The final step is to loop over each field/value pair in the hash in order to construct our desired payload. This is largely a mechanical translation of the Ruby enumeration we saw earlier. Only the Lua script is being shown here—it’s much more readable with some syntax highlighting.

local payload = {}

for _, key in ipairs(KEYS) do
  local hash = redis.call('HGETALL', key)

  for index = 1, #hash, 2 do
    local field = hash[index]
    local data  = hash[index + 1]
    local root  = string.gsub(field, '(%a)([/\]%d*)', '%1')

    if type(payload[root]) == "table" then
      table.insert(payload[root], data)
    else
      payload[root] = {data}
    end
  end
end

return cjson.encode(payload)

There you have it, the fully translated construction script moved to Lua! The entire purpose of this exercise is to squeeze out more performance from our Redis cache. Naturally, it’s time to do some benchmarking!

Here the script is being loaded once from an external file through SCRIPT LOAD and then referenced with EVALSHA to avoid the overhead of repeatedly sending the same script to the server.

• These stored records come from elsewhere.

-- ==== Sys2Proof/Machine/Switch.lean ====
section
/-!
DEFINITION. The commands of the switch core (spec/05_switch_core.md, R30, R31, R96, R189, R635): heads that reach an input
stage, grants, tails that pass, buffer errors, the multicast table.
-/
namespace Sys2Proof.Machine

/-! ### Delivery inside the device (R31, R607, R635) -/

/-- The switch core takes no packets: it is fenced, in reset, or has lost its clock. -/
def coreOff (s : State) : Bool := unitOff s .switchCore

/-- The core ports of transport cluster `c` at which a packet may be delivered: any for a lossless one, that of its flow
label for a lossy one (R635). -/
def clusterPorts (c cls hash : Nat) : List Nat := if lossy cls then [112 + 3 * c + hash % 3] else tpPorts c

/-- The core ports at which a unicast packet for this device may be delivered, and the cluster they belong to (R31, R635). -/
def localPorts (h : RouteHdr) (t : TransHdr) : List Nat × Option Nat :=
  let cls := h.vclass.toNat
  let e := h.dst.toNat % 256
  if e = 66 then ([126], none)
  else if e = 65 then (if lossy cls then [124] else [124, 125], none)
  else
    let c := if t.top.toNat = opTunnel then (if e < 64 then e % 4 else 0) else t.channel.toNat % 4
    (clusterPorts c cls h.flowhash.toNat, some c)

/-- One of the core ports a packet may be delivered at, as the switch core chooses (R635). -/
def pickPort (s : State) (l : List Nat) : Option Nat × State :=
  match l with
  | [] => (none, s)
  | [o] => (some o, s)
  | _ => (l[s.drawn 8 % l.length]?, s.spend)

/-! ### Heads (R91, R92, R151, R152, R189, R204) -/

/-- What the input stage does with a head: send it to an output with the header it leaves with; make multicast copies;
discard it, counted by a function; refuse it once its tail has passed. -/
inductive Verdict | out (o : Nat) (h : RouteHdr) | multicast | drop | refuse
  deriving DecidableEq, Repr

/-- A discard counted in a counter of Atlas, with its event bit. -/
def atDrop (s : State) (f : Field) (evt : Option Nat) : Verdict × State :=
  let s := s.bump atBase f
  (.drop, match evt with | some i => s.setEvt atBase Reg.Atlas.ATLAS_EVENT i | none => s)

/-- A packet for this device (R31, R607, R635). -/
def deliverHead (s : State) (h : RouteHdr) (t : TransHdr) (inPort : Nat) : Verdict × State :=
  let l := localPorts h t
  if (l.2.map (clusterLost s)).getD false then atDrop s Reg.Atlas.NOROUTE_CNT (some 3)
  else
    let r := pickPort s (l.1.filter (fun o => !(tileLost s inPort o)))
    match r.1 with
    | some o => (.out o h, r.2)
    | none => atDrop s Reg.Atlas.NOROUTE_CNT (some 3)

/-- A source-routed FMGT packet at hop `n` (R108): out of the port it names, which must be LOCAL or GLOBAL (R182) and UP or
DEGRADED; at its last hop to the device's own endpoint 66, whatever DST holds. DESIGN CHOICE: RT_LEN 15, which R107 does not
allow, is taken as it stands, byte 0x2E being RT_PORT[14] (notes/assumptions/76.md). -/
def sourceRoute (s : State) (h : RouteHdr) (t : TransHdr) (w : Via) : Verdict × State :=
  let p : Packet := { rh := h, th := t, payload := [], tr := { crc := 0, stomp := 0, reason := 0, dev := 0 } }
  let n := h.hopcnt.toNat
  let o := p.rtPort n
  if n = p.rtLen then
    (if tileLost s w.inPort 126 then atDrop s Reg.Atlas.NOROUTE_CNT (some 3) else (.out 126 h, s))
  else if p.rtLen < n ∨ 95 < o ∨ !(portRunning s o) ∨ !(roleGood s o) ∨ tileLost s w.inPort o then
    atDrop s Reg.Atlas.FMGT_DROP_CNT none
  else (.out o (departure h w.lvl), s)

/-- Routing of a head (R189). -/
def routeHead (s : State) (h : RouteHdr) (t : TransHdr) (w : Via) : Verdict × State :=
  let cls := h.vclass.toNat
  let valid := atlasValid s (epochOf h)
  let p : Packet := { rh := h, th := t, payload := [], tr := { crc := 0, stomp := 0, reason := 0, dev := 0 } }
  if h.mc then (.multicast, s)
  else if cls = clsFmgt ∧ p.rtLen ≠ 0 then sourceRoute s h t w
  else if h.dst.toNat / 256 = deviceId s then
    if cls = clsFmgt ∨ valid then deliverHead s h t w.inPort
    else if requestOp t.top.toNat ∧ (cls = clsReq ∨ cls = clsL0) ∧ w.arr.isSome ∧ endpointReal h.src.toNat then (.refuse, s)
    else atDrop s Reg.Atlas.NOT_READY_CNT (some 7)
  else if w.arr.isSome ∧ h.hopcnt = 15 then atDrop s Reg.Atlas.HOPLIMIT_CNT (some 5)
  else if !valid then atDrop s Reg.Atlas.NOT_READY_CNT (some 7)
  else
    let r := chooseRoute s h w
    match r.1 with
    | .port n d => (.out n (departure d w.lvl), r.2)
    | c => (.drop, countNoRoute r.2 c cls)

/-- A multicast entry's word `i` of FPORT_MASK and ATT_MASK. -/
def mcPort (s : State) (g n : Nat) : Bool := bitOf (s.rd (swBase + 32 * g + 4 * (n / 32)) Reg.Mc.FPORT_MASK) (n % 32)
/-- Attachment `a` is a target. -/
def mcAtt (s : State) (g a : Nat) : Bool := bitOf (s.rd (swBase + 32 * g + 4 * (a / 32)) Reg.Mc.ATT_MASK) (a % 32)

/-- One copy of a multicast packet for core port `o`, admitted to its queue (R152, R168). -/
def mcCopy (s : State) (k o : Nat) (h inRh : RouteHdr) (viaFabric : Bool) (att : Option Nat) : State :=
  let s := cnt1 s (.tileCluster (idx 15 (k / 128))) 0x106
  (takeIn s (queueOf o h.vclass.toNat)
    { rh := h, inRh := inRh, flits := [], whole := false, begun := false, n := flitsOfLen h.len.toNat, src := some k,
      inPort := k / 16, viaFabric := viaFabric, mirror := none, att := att, slow := storeFirst s (k / 16) o false }).2

/-- The copies of a multicast packet (R167 to R169, R202): none to a fabric port that is not UP or DEGRADED, whose role carries
no such packet (R182) or that a lost tile cuts off, none to an absent attachment (R83). -/
def multicast (s : State) (k : Nat) (h inRh : RouteHdr) (w : Via) : State :=
  let g := h.dst.toNat % 65536
  if s.rdi swBase Reg.Mc.VALID g = 0 then (s.bump swBase Reg.Sw.MC_MISS_CNT).setEvt swBase Reg.Sw.SW_EVENT 1
  else
    let skip := fun (t : State) => t.bump swBase Reg.Sw.MC_COPY_DROP_CNT
    let s := (List.range 96).foldl (fun t n =>
      if !(mcPort t g n) || w.arr == some n || k / 16 == n then t
      else if !(portRunning t n) || !(roleGood t n) || tileLost t w.inPort n then skip t
      else if w.arr.isSome && h.hopcnt == 15 then (t.bump atBase Reg.Atlas.HOPLIMIT_CNT).setEvt atBase Reg.Atlas.ATLAS_EVENT 5
      else mcCopy t k n (departure h w.lvl) inRh w.arr.isSome none) s
    let s := (List.range 64).foldl (fun t a =>
      let o := 112 + 3 * (a % 4) + h.flowhash.toNat % 3
      if !(mcAtt t g a) then t
      else if attAbsent t a ∨ clusterLost t (a % 4) ∨ tileLost t w.inPort o then skip t
      else mcCopy t k o h inRh w.arr.isSome (some a)) s
    if s.rdi swBase Reg.Mc.MGMT_EP g = 1 then
      (if tileLost s w.inPort 126 then skip s else mcCopy s k 126 h inRh w.arr.isSome none)
    else s

/-- The requester of a packet counts as privileged (R522). -/
def pktPriv (cls : Nat) (t : TransHdr) : Bool :=
  cls == clsFmgt || (channelOp t.top.toNat && isSr t.channel.toNat)

/-- PKTS_RX or PKTS_TX of a fabric port (R525). -/
def pktEvent (s : State) (n code cls : Nat) (t : TransHdr) (master : Option Nat) : State :=
  if n < 96 then countEv s (.port (idx 95 n))
    { code := code, inc := 1, priv := some (pktPriv cls t), master := master, addr := none, cls := some cls }
  else s

/-- The flits of the next packet of a receive buffer's VC that have come, whether its TAIL is among them, and the rest. -/
def firstPacket (l : List (BitVec 512 × Bool)) : List (BitVec 512) × Bool × List (BitVec 512 × Bool) :=
  match l.findIdx? (fun x => x.2) with
  | some i => ((l.take (i + 1)).map (·.1), true, l.drop (i + 1))
  | none => (l.map (·.1), false, [])

/-- The packet that an input VC would take next: its header, flits, TAIL seen, fabric entry, salvaged (R144, R153, R157); and
the state without it. A salvaged packet goes before those that arrived after the link failed; each VC is served on its own. -/
def nextHead (s : State) (p vc : Nat) : Option (RouteHdr × List (BitVec 512) × Bool × Bool × Bool × State) :=
  if p < 96 then
    let x := s.port p
    match x.salvage.find? (fun y => y.vc == vc) with
    | some y => some (y.rh, y.flits, true, y.viaFabric, true, s)
    | none =>
      match (x.rx[vc]?).getD [] with
      | [] => none
      | l =>
        let r := firstPacket l
        some (RouteHdr.ofBytes ((r.1.head?.map flitBytes).getD []), r.1, r.2.1, true, false,
          s.setPort p { x with rx := x.rx.set vc r.2.2 })
  else if isFenced s (.tileCluster (idx 15 (p / 8))) then none
  else
    let l := lookD s.switch.inj p []
    match l.find? (fun q => q.cls == vc) with
    | some q => some (q.rh, q.allFlits, true, false, false,
        { s with switch := { s.switch with inj := put s.switch.inj p (l.erase q) } })
    | none => none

SHA = REDIS.script(:load, IO.read('payload.lua'))

def construct_ruby
  # see above
end

def construct_lua
  REDIS.evalsha(SHA, ('posts/1'..'posts/30').to_a)
end

Benchmark.ips do |x|
  x.report('ruby') { construct_ruby }
  x.report('lua')  { construct_lua }
end

The results are impressive, checking iterations per second for pipelined Ruby and scripted Lua:

When to Reach for Lua

Lua is your performance go-to whenever you want to minimize round trips, guarantee atomicity, or process large swaths of data without slurping it into memory. It is a perfect fit for reliable queues, atomic scheduling, and custom analytics. It can also be indispensable for processing large data sets without slurping all of the data back to the client.

A few parting words of caution. Scripts are evaluated atomically, which in the world of Redis means that no other script or Redis command will be executed in parallel. It’s guaranteed by the single threaded “stop the world” approach. Consequently, EVAL has one major limitation—scripts must be small and fast to prevent blocking other clients.